▸ Exercise brief
Within these entries, how many lines contain the word "free"? Answer with the number alone.

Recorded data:

====

@[simp] theorem setTest_clock (n : Fin 4) (t) : (s.setTest n t).clock = s.clock := by unfold State.setTest; split <;> rfl
@[simp] theorem setTest_frame (n : Fin 4) (t) : (s.setTest n t).frame = s.frame := by unfold State.setTest; split <;> rfl
@[simp] theorem setTest_pins (n : Fin 4) (t) : (s.setTest n t).pins = s.pins := by unfold State.setTest; split <;> rfl
@[simp] theorem setTest_power (n : Fin 4) (t) : (s.setTest n t).power = s.power := by unfold State.setTest; split <;> rfl
@[simp] theorem setTest_ret (n : Fin 4) (t) : (s.setTest n t).ret = s.ret := by unfold State.setTest; split <;> rfl
@[simp] theorem setTest_host (n : Fin 4) (t) : (s.setTest n t).host = s.host := by unfold State.setTest; split <;> rfl
@[simp] theorem setTest_link (n : Fin 4) (t) : (s.setTest n t).link = s.link := by unfold State.setTest; split <;> rfl
@[simp] theorem setTest_intake (n : Fin 4) (t) : (s.setTest n t).intake = s.intake := by unfold State.setTest; split <;> rfl
@[simp] theorem setTest_params (n : Fin 4) (t) : (s.setTest n t).params = s.params := by unfold State.setTest; split <;> rfl
@[simp] theorem setTest_motion (n : Fin 4) (t) : (s.setTest n t).motion = s.motion := by unfold State.setTest; split <;> rfl
@[simp] theorem setTest_cur (n : Fin 4) (t) : (s.setTest n t).cur = s.cur := by unfold State.setTest; split <;> rfl
@[simp] theorem setTest_wedge (n : Fin 4) (t) : (s.setTest n t).wedge = s.wedge := by unfold State.setTest; split <;> rfl
@[simp] theorem setTest_follow (n : Fin 4) (t) : (s.setTest n t).follow = s.follow := by unfold State.setTest; split <;> rfl
@[simp] theorem setTest_channels (n : Fin 4) (t) : (s.setTest n t).channels = s.channels := by unfold State.setTest; split <;> rfl
@[simp] theorem setTest_cmp (n : Fin 4) (t) : (s.setTest n t).cmp = s.cmp := by unfold State.setTest; split <;> rfl
@[simp] theorem setTest_divo (n : Fin 4) (t) : (s.setTest n t).divo = s.divo := by unfold State.setTest; split <;> rfl
@[simp] theorem setTest_sensor (n : Fin 4) (t) : (s.setTest n t).sensor = s.sensor := by unfold State.setTest; split <;> rfl
@[simp] theorem setTest_plan (n : Fin 4) (t) : (s.setTest n t).plan = s.plan := by unfold State.setTest; split <;> rfl
@[simp] theorem setTest_ports (n : Fin 4) (t) : (s.setTest n t).ports = s.ports := by unfold State.setTest; split <;> rfl
@[simp] theorem setTest_fab (n : Fin 4) (t) : (s.setTest n t).fab = s.fab := by unfold State.setTest; split <;> rfl
@[simp] theorem setTest_iso (n : Fin 4) (t) : (s.setTest n t).iso = s.iso := by unfold State.setTest; split <;> rfl
@[simp] theorem setTest_twin (n : Fin 4) (t) : (s.setTest n t).twin = s.twin := by unfold State.setTest; split <;> rfl
@[simp] theorem setTest_svc (n : Fin 4) (t) : (s.setTest n t).svc = s.svc := by unfold State.setTest; split <;> rfl
@[simp] theorem setTest_faults (n : Fin 4) (t) : (s.setTest n t).faults = s.faults := by unfold State.setTest; split <;> rfl
@[simp] theorem setTest_free (n : Fin 4) (t) : (s.setTest n t).free = s.free := by unfold State.setTest; split <;> rfl
@[simp] theorem setTest_pending (n : Fin 4) (t) : (s.setTest n t).pending = s.pending := by unfold State.setTest; split <;> rfl
@[simp] theorem setTest_tests (n : Fin 4) (t) : (s.setTest n t).mon.tests = s.mon.tests.set n t := by
  unfold State.setTest; split <;> rfl

@[simp] theorem fresh_snd : s.fresh.2 = { s with free := s.free + 1 } := rfl

/-- The stage and the latch of a domain that is set. -/
@[simp] theorem setDom_dom (d : Domain) (f) : (s.setDom d f).dom d = f (s.dom d) := by cases d <;> rfl

@[simp] theorem setSeq_axSt (n : Fin 4) (f) : (s.setSeq n f).axSt n = f (s.axSt n) := by simp [State.axSt]
@[simp] theorem setSeq_seq (n : Fin 4) (f) : (s.setSeq n f).seq n = (f (s.axSt n)).seq := by simp [State.seq, State.axSt]

end Sys2Proof.Machine
end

====

▸ Task output
2